TASK TO CARRY OUT :: The data below is to be output in full, unchanged.

** Opening DATA PROVIDED block **

/-- Settles O44: the channel records after a reset are those of `Channel.atReset`, and the scratch bytes are the
next free ones. -/
theorem resetResult : Obligations.ResetResult :=
  fun s => ⟨freeScratch s.free, List.length_map .., rfl⟩

end Sys2Proof.Machine
end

** Closing DATA PROVIDED block **

SOLUTION FOR THIS EXERCISE ::
/-- Settles O44: the channel records after a reset are those of `Channel.atReset`, and the scratch bytes are the
next free ones. -/
theorem resetResult : Obligations.ResetResult :=
  fun s => ⟨freeScratch s.free, List.length_map .., rfl⟩

end Sys2Proof.Machine
end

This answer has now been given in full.